Mefloquine pharmacokinetic-pharmacodynamic models: implications for dosing and resistance

Abstract

Antimalarial resistance develops and spreads when spontaneously occurring mutant malaria parasites are selected by concentrations of antimalarial drug which are sufficient to eradicate the more sensitive parasites but not those with the resistance mutation(s). Mefloquine, a slowly eliminated quinoline-methanol compound, is the most widely used drug for the treatment of multidrug-resistant falciparum malaria. It has been used at doses ranging between 15 and 25 mg of base/kg of body weight. Resistance to mefloquine has developed rapidly on the borders of Thailand, where the drug has been deployed since 1984. Mathematical modeling with population pharmacokinetic and in vivo and in vitro pharmacodynamic data from this region confirms that, early in the evolution of resistance, conventional assessments of the therapeutic response </=28 days after treatment underestimate considerably the level of resistance. Longer follow-up is required. The model indicates that initial deployment of a lower (15-mg/kg) dose of mefloquine provides a greater opportunity for the selection of resistant mutants and would be expected to lead more rapidly to resistance than de novo use of the higher (25-mg/kg) dose.

FIG. 1

Percent uptake of [³H]hypoxanthine compared to that in drug-free control wells for various mefloquine concentrations. The solid line shows the fit of the data and represents the predicted concentration-time profile for the population mean. The outer, dashed lines represent the 90% prediction intervals. The three panels show the fits for the following data sets: U.S. Armed Forces Research Institute of Medical Sciences (a), Wellcome Unit, Bangkok (b), and the Shoklo Malaria Research Unit (c).

FIG. 2

Simulated pharmacokinetic profiles for the two standard mefloquine doses, 15 and 25 mg/kg, obtained with the parameter estimates given in Table 1.

FIG. 3

Total malaria parasite burden versus time for the two standard mefloquine doses, 15 and 25 mg/kg, based on the PK/PD parameter estimate in Table 3. The initial parasite burden corresponds to a parasite count of approximately 100,000/μl, or 2% parasitemia, in an adult with falciparum malaria.

FIG. 4

Relationship between parasite clearance over time and maximum mefloquine concentration (C₀) in blood.
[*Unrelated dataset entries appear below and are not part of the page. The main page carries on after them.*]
/-- 30_encoding.md R82: a word is illegal exactly when RSV is not zero, or it is a TICK or EDGE word with ADDR or
DATA not zero, or an RD word with DATA not zero. -/
def Obligations.IllegalExactlyByFieldRules : Prop :=
  ∀ w : StimulusWord,
    (decode w = .illegal w ↔
      ¬ (w.extractLsb' 20 2 = 0#2 ∧
        (w.extractLsb' 22 2 = 0b00#2 ∨ w.extractLsb' 22 2 = 0b01#2 →
          w.extractLsb' 16 4 = 0#4 ∧ w.extractLsb' 0 16 = 0#16) ∧
        (w.extractLsb' 22 2 = 0b10#2 → w.extractLsb' 0 16 = 0#16))) ∧
    ∀ v, decode w = .illegal v → v = w

/-- Every legal word shows the pattern of exactly one row of the opcode table, and an illegal word of none. -/
def Obligations.OpcodeRowsPartitionLegalWords : Prop :=
  opcodeRows.length = 35 ∧
  ∀ w : StimulusWord,
    (legalWord w = true → ∃ r, r ∈ opcodeRows ∧ r.covers w = true ∧
      ∀ r' ∈ opcodeRows, r'.covers w = true → r' = r) ∧
    (legalWord w = false → ∀ r ∈ opcodeRows, r.covers w = false)

/-- 30_encoding.md R94: the worked encodings, through the assembler where the rule names a statement. (The spec
marks the rule as derived.) -/
def Obligations.WorkedEncodings : Prop :=
  (∀ c : Config,
    assembleLine c "BEGIN".toList = .ok [0xC00001#24] ∧
    assembleLine c "END".toList = .ok [0xC00000#24] ∧
    assembleLine c "READ".toList = .ok [0x830000#24] ∧
    assembleLine c "AVAILABLE".toList = .ok [0x820000#24] ∧
    assembleLine c "WRITEBYTE 0x5A".toList = .ok [0xC4005A#24] ∧
    assembleLine c "EMITBIT 1".toList = .ok [0xC50001#24] ∧
    assembleLine c "RD LOWCNT".toList = .ok [0x860000#24] ∧
    assembleLine c "RD @15".toList = .ok [0x8F0000#24]) ∧
  decode 0x100000#24 = .illegal 0x100000#24 ∧
  decode 0x000001#24 = .illegal 0x000001#24 ∧
  decode 0x830001#24 = .illegal 0x830001#24 ∧
  decode 0xC00001#24 = .wrCtrlBegin 0#15 ∧ decode 0xC00000#24 = .wrCtrlEnd 0#15 ∧
  decode 0x830000#24 = .rdRxdata ∧ decode 0x820000#24 = .rdAvail ∧
  decode 0xC4005A#24 = .wrTxdata 0#8 0x5A#8 ∧ decode 0xC50001#24 = .wrTxbit 0#15 1#1 ∧
  decode 0x860000#24 = .rdLowcnt ∧ decode 0x8F0000#24 = .rdReserved15

/-- 30_encoding.md R87: the bits of DATA that a register ignores do not matter. -/
def Obligations.IgnoredDataBitsHaveNoEffect : Prop :=
  (∀ (x y : BitVec 15) (s : State), exec (.wrCtrlBegin x) s = exec (.wrCtrlBegin y) s) ∧
  (∀ (x y : BitVec 15) (s : State), exec (.wrCtrlEnd x) s = exec (.wrCtrlEnd y) s) ∧
  (∀ (x y : BitVec 8) (b : Byte) (s : State), exec (.wrTxdata x b) s = exec (.wrTxdata y b) s) ∧
  (∀ (x y : BitVec 15) (b : BitVec 1) (s : State), exec (.wrTxbit x b) s = exec (.wrTxbit y b) s)

/-! ### The assembly language -/

/-- 30_encoding.md R92: one line that does not assemble leaves a program without words, and otherwise its words are
those of its lines in order. -/
def Obligations.AssemblyIsAllOrNothing : Prop :=
  ∀ (c : Config) (lines : List (List Char)),
    ((∃ l ∈ lines, ∃ e, assembleLine c l = .error e) → ∃ e, assemble c lines = .error e) ∧
    ∀ ws : List (List StimulusWord),
      lines.map (assembleLine c) = ws.map Except.ok → assemble c lines = .ok ws.flatten

/-- 30_encoding.md R92: a line that writes a literal above 0xFFFF does not assemble; nor does an RD or WR of any
token that is no register name of 20_memory.md R61 and no `@` with a literal up to 15. The lines are given by their
tokens; how text becomes tokens, read as capitals, is the model's choice (log entry 15). -/
def Obligations.AssemblyErrors : Prop :=
  (∀ (c : Config) (line r d : List Char) (n : Nat),
    lineTokens [] line = ["WR".toList, r, ",".toList, d] → literalValue d = some n → 0xFFFF < n →
    ∃ e, assembleLine c line = .error e) ∧
  (∀ (c : Config) (line r : List Char),
    r ∉ ["CTRL", "STATUS", "AVAIL", "RXDATA", "TXDATA", "TXBIT", "LOWCNT", "HIGHCNT", "TCNT", "OCR", "LASTTICK",
      "PREVSM", "RXSHIFT", "BWO"].map String.toList →
    (∀ ds n, r = '@' :: ds → literalValue ds = some n → 15 < n) →
    (lineTokens [] line = ["RD".toList, r] → ∃ e, assembleLine c line = .error e) ∧
    ∀ d, lineTokens [] line = ["WR".toList, r, ",".toList, d] → ∃ e, assembleLine c line = .error e) ∧
  ∀ c : Config, assembleLine c "WR TXDATA, 0x10000".toList = .error .badLiteral ∧
    assembleLine c "RD FOO".toList = .error .badRegister

/-- 30_encoding.md R93: a TONE is 2 CYC copies of a TICK, an EDGE and NOM - 1 TICKs; its words are TICKs and EDGEs
alone, D(b) of them TICKs and 2 CYC(b) EDGEs. -/
def Obligations.ToneExpansion : Prop :=
  ∀ (c : Config) (b : Bool), c.Valid →
    (toneWords c b).length = 2 * toneCyc c b * (toneNom c b + 1) ∧
    ((toneWords c b).filter fun w => decode w == .tick).length = toneTicks c b ∧
    ((toneWords c b).filter fun w => decode w == .edge).length = 2 * toneCyc c b

/-! ### Construction and reset -/

/-- 00_scope.md R8: the derived constants of the reference parameters, and that they are valid. (The spec
marks the rule as derived.) -/
def Obligations.ReferenceConstants : Prop :=
  deriveConfig Params.reference =
    { bitTicks := 240, lowNom := 30, highNom := 20, lowCyc := 4, highCyc := 6, lowLo := 24, lowHi := 36,
      highLo := 16, highHi := 24, noiseFloor := 10, startTh := 168, depth := 32, m := 256,
      startAlign := .compensated, symReset := false, hasModulator := true } ∧
  (deriveConfig Params.reference).Valid

/-- 00_scope.md R7: a parameter record whose configuration breaks one of the ranges has no block. -/
def Obligations.InvalidConfigurationRefused : Prop :=
  ∀ p : Params,
    let c := deriveConfig p
    ¬ (2 ≤ c.m ∧ c.m ≤ 32768 ∧ 1 ≤ c.bitTicks ∧ c.bitTicks ≤ c.m ∧ 1 ≤ c.lowNom ∧ 1 ≤ c.highNom ∧
        1 ≤ c.lowCyc ∧ 1 ≤ c.highCyc ∧ 2 ≤ c.depth ∧ c.depth ≤ 65536 ∧ c.startTh ≤ 65535 ∧
        c.lowLo ≤ 65535 ∧ c.lowHi ≤ 65535 ∧ c.highLo ≤ 65535 ∧ c.highHi ≤ 65535) →
      construct p = .error .invalidConfig

/-- 00_scope.md R6 and R7: a record with a valid derived configuration, no zero denominator and TCNT_INIT below M has
its block, the state right after reset; a record with a zero denominator or with TCNT_INIT not below M has none (that
last clause is the model's choice, log entry 12). -/
def Obligations.ValidParametersAreConstructed : Prop :=
  ∀ p : Params,
    let wellGiven := 0 < p.baud ∧ 0 < p.lowHz ∧ 0 < p.highHz ∧ 0 < p.bandDen ∧ 0 < p.noiseDen ∧ 0 < p.startDen ∧
      p.tcntInit < p.m
    (wellGiven → (deriveConfig p).Valid →
      ∃ s, construct p = .ok s ∧ s = State.initial (deriveConfig p) p.tcntInit ∧ s.tcnt.toNat = p.tcntInit) ∧
    (¬ wellGiven → construct p = .error .invalidConfig)

/-- In every block that construction gives, the modulator's registers hold its tones without truncation, and a
transmitted bit is never longer than the bit period. -/
def Obligations.ConstructedTonesFit : Prop :=
  ∀ p s, construct p = .ok s →
    s.cfg = deriveConfig p ∧ s.cfg.TonesFit ∧ ∀ x, toneTicks s.cfg x ≤ s.cfg.bitTicks
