-- ==== Sys2Proof/Laws/State.lean ====
section
/-! SUPPORT. The fields of the state after each named update: one lemma a field, true by rfl. -/

namespace Sys2Proof.Machine

/-! ### State.quiet -/

@[simp] theorem State.quiet_cfg (s : State) : (s.quiet).cfg = s.cfg := rfl
@[simp] theorem State.quiet_tcnt (s : State) : (s.quiet).tcnt = s.tcnt := rfl
@[simp] theorem State.quiet_ovf (s : State) : (s.quiet).ovf = s.ovf := rfl
@[simp] theorem State.quiet_ocr (s : State) : (s.quiet).ocr = s.ocr := rfl
@[simp] theorem State.quiet_sampleEn (s : State) : (s.quiet).sampleEn = s.sampleEn := rfl
@[simp] theorem State.quiet_en (s : State) : (s.quiet).en = s.en := rfl
@[simp] theorem State.quiet_txen (s : State) : (s.quiet).txen = s.txen := rfl
@[simp] theorem State.quiet_lastTick (s : State) : (s.quiet).lastTick = s.lastTick := rfl
@[simp] theorem State.quiet_prevSmooth (s : State) : (s.quiet).prevSmooth = s.prevSmooth := rfl
@[simp] theorem State.quiet_lowCount (s : State) : (s.quiet).lowCount = s.lowCount := rfl
@[simp] theorem State.quiet_highCount (s : State) : (s.quiet).highCount = s.highCount := rfl
@[simp] theorem State.quiet_bwo (s : State) : (s.quiet).bwo = s.bwo := rfl
@[simp] theorem State.quiet_frameState (s : State) : (s.quiet).frameState = s.frameState := rfl
@[simp] theorem State.quiet_rxShift (s : State) : (s.quiet).rxShift = s.rxShift := rfl
@[simp] theorem State.quiet_buf (s : State) : (s.quiet).buf = s.buf := rfl
@[simp] theorem State.quiet_head (s : State) : (s.quiet).head = s.head := rfl
@[simp] theorem State.quiet_tail (s : State) : (s.quiet).tail = s.tail := rfl
@[simp] theorem State.quiet_txBusy (s : State) : (s.quiet).txBusy = s.txBusy := rfl
@[simp] theorem State.quiet_txFrame (s : State) : (s.quiet).txFrame = s.txFrame := rfl
@[simp] theorem State.quiet_txNbits (s : State) : (s.quiet).txNbits = s.txNbits := rfl
@[simp] theorem State.quiet_txIdx (s : State) : (s.quiet).txIdx = s.txIdx := rfl
@[simp] theorem State.quiet_txHalves (s : State) : (s.quiet).txHalves = s.txHalves := rfl
@[simp] theorem State.quiet_txWait (s : State) : (s.quiet).txWait = s.txWait := rfl
@[simp] theorem State.quiet_txHalf (s : State) : (s.quiet).txHalf = s.txHalf := rfl
@[simp] theorem State.quiet_txout (s : State) : (s.quiet).txout = s.txout := rfl
@[simp] theorem State.quiet_faulted (s : State) : (s.quiet).faulted = s.faulted := rfl
@[simp] theorem State.quiet_out (s : State) : (s.quiet).out = ⟨[], .none⟩ := rfl
@[simp] theorem State.quiet_stimuli (s : State) : (s.quiet).stimuli = s.stimuli := rfl
@[simp] theorem State.quiet_resetCount (s : State) : (s.quiet).resetCount = s.resetCount := rfl

/-! ### State.emit -/

@[simp] theorem State.emit_cfg (e : Event) (s : State) : (s.emit e).cfg = s.cfg := rfl
@[simp] theorem State.emit_tcnt (e : Event) (s : State) : (s.emit e).tcnt = s.tcnt := rfl
@[simp] theorem State.emit_ovf (e : Event) (s : State) : (s.emit e).ovf = s.ovf := rfl
@[simp] theorem State.emit_ocr (e : Event) (s : State) : (s.emit e).ocr = s.ocr := rfl
@[simp] theorem State.emit_sampleEn (e : Event) (s : State) : (s.emit e).sampleEn = s.sampleEn := rfl
@[simp] theorem State.emit_en (e : Event) (s : State) : (s.emit e).en = s.en := rfl
@[simp] theorem State.emit_txen (e : Event) (s : State) : (s.emit e).txen = s.txen := rfl
@[simp] theorem State.emit_lastTick (e : Event) (s : State) : (s.emit e).lastTick = s.lastTick := rfl
@[simp] theorem State.emit_prevSmooth (e : Event) (s : State) : (s.emit e).prevSmooth = s.prevSmooth := rfl
@[simp] theorem State.emit_lowCount (e : Event) (s : State) : (s.emit e).lowCount = s.lowCount := rfl
@[simp] theorem State.emit_highCount (e : Event) (s : State) : (s.emit e).highCount = s.highCount := rfl
@[simp] theorem State.emit_bwo (e : Event) (s : State) : (s.emit e).bwo = s.bwo := rfl
@[simp] theorem State.emit_frameState (e : Event) (s : State) : (s.emit e).frameState = s.frameState := rfl
@[simp] theorem State.emit_rxShift (e : Event) (s : State) : (s.emit e).rxShift = s.rxShift := rfl
@[simp] theorem State.emit_buf (e : Event) (s : State) : (s.emit e).buf = s.buf := rfl
@[simp] theorem State.emit_head (e : Event) (s : State) : (s.emit e).head = s.head := rfl
@[simp] theorem State.emit_tail (e : Event) (s : State) : (s.emit e).tail = s.tail := rfl
@[simp] theorem State.emit_txBusy (e : Event) (s : State) : (s.emit e).txBusy = s.txBusy := rfl
@[simp] theorem State.emit_txFrame (e : Event) (s : State) : (s.emit e).txFrame = s.txFrame := rfl
@[simp] theorem State.emit_txNbits (e : Event) (s : State) : (s.emit e).txNbits = s.txNbits := rfl
@[simp] theorem State.emit_txIdx (e : Event) (s : State) : (s.emit e).txIdx = s.txIdx := rfl
@[simp] theorem State.emit_txHalves (e : Event) (s : State) : (s.emit e).txHalves = s.txHalves := rfl
@[simp] theorem State.emit_txWait (e : Event) (s : State) : (s.emit e).txWait = s.txWait := rfl
@[simp] theorem State.emit_txHalf (e : Event) (s : State) : (s.emit e).txHalf = s.txHalf := rfl
@[simp] theorem State.emit_txout (e : Event) (s : State) : (s.emit e).txout = s.txout := rfl
@[simp] theorem State.emit_faulted (e : Event) (s : State) : (s.emit e).faulted = s.faulted := rfl
@[simp] theorem State.emit_out_events (e : Event) (s : State) : (s.emit e).out.events = s.out.events ++ [e] := rfl
@[simp] theorem State.emit_out_response (e : Event) (s : State) : (s.emit e).out.response = s.out.response := rfl
@[simp] theorem State.emit_stimuli (e : Event) (s : State) : (s.emit e).stimuli = s.stimuli := rfl
@[simp] theorem State.emit_resetCount (e : Event) (s : State) : (s.emit e).resetCount = s.resetCount := rfl
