-- ==== Sys2Proof/Laws/PerInstr.lean ====
section
/-! SUPPORT. The family EncodeLength: an instruction that is a stimulus has exactly one word, an internal action
none (30_encoding.md R90, R91). -/

/-- The instruction has one word exactly when it is a stimulus, and none otherwise. -/
def Sys2Proof.Laws.EncodeLength.Statement (i : Sys2Proof.Instr) : Prop :=
  (Sys2Proof.encode i).length = if i.hasWord then 1 else 0

theorem Sys2Proof.Laws.EncodeLength.tick :
    Sys2Proof.Laws.EncodeLength.Statement .tick := rfl

theorem Sys2Proof.Laws.EncodeLength.edge :
    Sys2Proof.Laws.EncodeLength.Statement .edge := rfl

theorem Sys2Proof.Laws.EncodeLength.rdCtrl :
    Sys2Proof.Laws.EncodeLength.Statement .rdCtrl := rfl

theorem Sys2Proof.Laws.EncodeLength.rdStatus :
    Sys2Proof.Laws.EncodeLength.Statement .rdStatus := rfl

theorem Sys2Proof.Laws.EncodeLength.rdAvail :
    Sys2Proof.Laws.EncodeLength.Statement .rdAvail := rfl

theorem Sys2Proof.Laws.EncodeLength.rdRxdata :
    Sys2Proof.Laws.EncodeLength.Statement .rdRxdata := rfl

theorem Sys2Proof.Laws.EncodeLength.rdTxdata :
    Sys2Proof.Laws.EncodeLength.Statement .rdTxdata := rfl

theorem Sys2Proof.Laws.EncodeLength.rdTxbit :
    Sys2Proof.Laws.EncodeLength.Statement .rdTxbit := rfl

theorem Sys2Proof.Laws.EncodeLength.rdLowcnt :
    Sys2Proof.Laws.EncodeLength.Statement .rdLowcnt := rfl

theorem Sys2Proof.Laws.EncodeLength.rdHighcnt :
    Sys2Proof.Laws.EncodeLength.Statement .rdHighcnt := rfl

theorem Sys2Proof.Laws.EncodeLength.rdTcnt :
    Sys2Proof.Laws.EncodeLength.Statement .rdTcnt := rfl

theorem Sys2Proof.Laws.EncodeLength.rdOcr :
    Sys2Proof.Laws.EncodeLength.Statement .rdOcr := rfl

theorem Sys2Proof.Laws.EncodeLength.rdLasttick :
    Sys2Proof.Laws.EncodeLength.Statement .rdLasttick := rfl

theorem Sys2Proof.Laws.EncodeLength.rdPrevsm :
    Sys2Proof.Laws.EncodeLength.Statement .rdPrevsm := rfl

theorem Sys2Proof.Laws.EncodeLength.rdRxshift :
    Sys2Proof.Laws.EncodeLength.Statement .rdRxshift := rfl

theorem Sys2Proof.Laws.EncodeLength.rdBwo :
    Sys2Proof.Laws.EncodeLength.Statement .rdBwo := rfl

theorem Sys2Proof.Laws.EncodeLength.rdReserved14 :
    Sys2Proof.Laws.EncodeLength.Statement .rdReserved14 := rfl

theorem Sys2Proof.Laws.EncodeLength.rdReserved15 :
    Sys2Proof.Laws.EncodeLength.Statement .rdReserved15 := rfl

theorem Sys2Proof.Laws.EncodeLength.wrCtrlBegin (ignored : BitVec 15) :
    Sys2Proof.Laws.EncodeLength.Statement (.wrCtrlBegin ignored) := rfl

theorem Sys2Proof.Laws.EncodeLength.wrCtrlEnd (ignored : BitVec 15) :
    Sys2Proof.Laws.EncodeLength.Statement (.wrCtrlEnd ignored) := rfl

theorem Sys2Proof.Laws.EncodeLength.wrTxdata (ignored : BitVec 8) (byte : Sys2Proof.Byte) :
    Sys2Proof.Laws.EncodeLength.Statement (.wrTxdata ignored byte) := rfl

theorem Sys2Proof.Laws.EncodeLength.wrTxbit (ignored : BitVec 15) (bit : BitVec 1) :
    Sys2Proof.Laws.EncodeLength.Statement (.wrTxbit ignored bit) := rfl

theorem Sys2Proof.Laws.EncodeLength.wrStatus (data : Sys2Proof.Half) :
    Sys2Proof.Laws.EncodeLength.Statement (.wrStatus data) := rfl

theorem Sys2Proof.Laws.EncodeLength.wrAvail (data : Sys2Proof.Half) :
    Sys2Proof.Laws.EncodeLength.Statement (.wrAvail data) := rfl

theorem Sys2Proof.Laws.EncodeLength.wrRxdata (data : Sys2Proof.Half) :
    Sys2Proof.Laws.EncodeLength.Statement (.wrRxdata data) := rfl

theorem Sys2Proof.Laws.EncodeLength.wrLowcnt (data : Sys2Proof.Half) :
    Sys2Proof.Laws.EncodeLength.Statement (.wrLowcnt data) := rfl

theorem Sys2Proof.Laws.EncodeLength.wrHighcnt (data : Sys2Proof.Half) :
    Sys2Proof.Laws.EncodeLength.Statement (.wrHighcnt data) := rfl

theorem Sys2Proof.Laws.EncodeLength.wrTcnt (data : Sys2Proof.Half) :
    Sys2Proof.Laws.EncodeLength.Statement (.wrTcnt data) := rfl

theorem Sys2Proof.Laws.EncodeLength.wrOcr (data : Sys2Proof.Half) :
    Sys2Proof.Laws.EncodeLength.Statement (.wrOcr data) := rfl

theorem Sys2Proof.Laws.EncodeLength.wrLasttick (data : Sys2Proof.Half) :
    Sys2Proof.Laws.EncodeLength.Statement (.wrLasttick data) := rfl

theorem Sys2Proof.Laws.EncodeLength.wrPrevsm (data : Sys2Proof.Half) :
    Sys2Proof.Laws.EncodeLength.Statement (.wrPrevsm data) := rfl

theorem Sys2Proof.Laws.EncodeLength.wrRxshift (data : Sys2Proof.Half) :
    Sys2Proof.Laws.EncodeLength.Statement (.wrRxshift data) := rfl

theorem Sys2Proof.Laws.EncodeLength.wrBwo (data : Sys2Proof.Half) :
    Sys2Proof.Laws.EncodeLength.Statement (.wrBwo data) := rfl

theorem Sys2Proof.Laws.EncodeLength.wrReserved14 (data : Sys2Proof.Half) :
    Sys2Proof.Laws.EncodeLength.Statement (.wrReserved14 data) := rfl

theorem Sys2Proof.Laws.EncodeLength.wrReserved15 (data : Sys2Proof.Half) :
    Sys2Proof.Laws.EncodeLength.Statement (.wrReserved15 data) := rfl

theorem Sys2Proof.Laws.EncodeLength.illegal (word : Sys2Proof.StimulusWord) :
    Sys2Proof.Laws.EncodeLength.Statement (.illegal word) := rfl

theorem Sys2Proof.Laws.EncodeLength.sample :
    Sys2Proof.Laws.EncodeLength.Statement .sample := rfl

theorem Sys2Proof.Laws.EncodeLength.txstep :
    Sys2Proof.Laws.EncodeLength.Statement .txstep := rfl

theorem Sys2Proof.Laws.EncodeLength.fifoPush (v : Sys2Proof.Byte) :
    Sys2Proof.Laws.EncodeLength.Statement (.fifoPush v) := rfl

theorem Sys2Proof.Laws.EncodeLength.fifoPop :
    Sys2Proof.Laws.EncodeLength.Statement .fifoPop := rfl
end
In this example, P₀ is 10¹², a is 1.15/day, k is 0.036/day, k₁ is 3.45/day, γ is 2.5, and C₅₀ is 665.4 ng/ml.

FIG. 5

Relationship between parasite clearance over time and the slope of the concentration-effect curve (γ). In this example, P₀ is 10¹², a is 1.15/day, k is 0.036/day, C₀ is 1,200 ng/ml, k₁ is 3.45/day, and C₅₀ is 665.4 ng/ml.

FIG. 6

Relationship between parasite clearance over time and the MIC in vivo. In this example, P₀ is 10¹², a is 1.15/day, k is 0.036/day, C₀ is 1,200 ng/ml, k₁ is 3.45/day, and γ is 2.5.

FIG. 7

Relationship between parasite clearance over time and m (scalar value relating EC₉₀ in vitro to MIC in vivo). In this example, P₀ is 10¹², a is 1.15/day, k is 0.036/day, C₀ is 1,200 ng/ml, k₁ is 3.45/day, γ is 2.5, and EC₉₀ in vitro is 50.43 ng/ml.

FIG. 8

Relationship between parasite clearance over time and the ratio of maximum mefloquine C₀ to MIC (R). In this example, P₀ is 10¹², a is 1.15/day, k is 0.036/day, k₁ is 3.45/day, and γ is 2.5.

FIG. 9

Relationship between the minimum value of C₀ to MIC ratio (R_C) required to clear all parasites and the total body parasite burden on admission. In this example, a is 1.15/day, k is 0.036/day, k₁ is 3.45/day, and γ is 2.5.

FIG. 10

Time to recrudescence following treatment with mefloquine at 25 mg/kg as a function of MIC in vivo and killing rates (k₁). The z axis is the time to recrudescence, the y axis is the killing rate of mefloquine (k₁), and the x axis is the MIC in vivo. The pharmacokinetic parameters used in the simulation were the population mean values as described previously from studies in northwestern Thailand (11). Nonraised rectangles represent two possible scenarios: either the patient is cured or at day 7 the parasites are still detectable. This illustrates that for relatively drug-sensitive parasites (MIC, < 500 ng/ml) the infections are all cured with high killing rates and that with low killing rates recrudescences occur long after the conventional follow-up period of 28 days. Conversely, with highly resistant parasites, long follow-up (i.e., >42 days) is not necessary.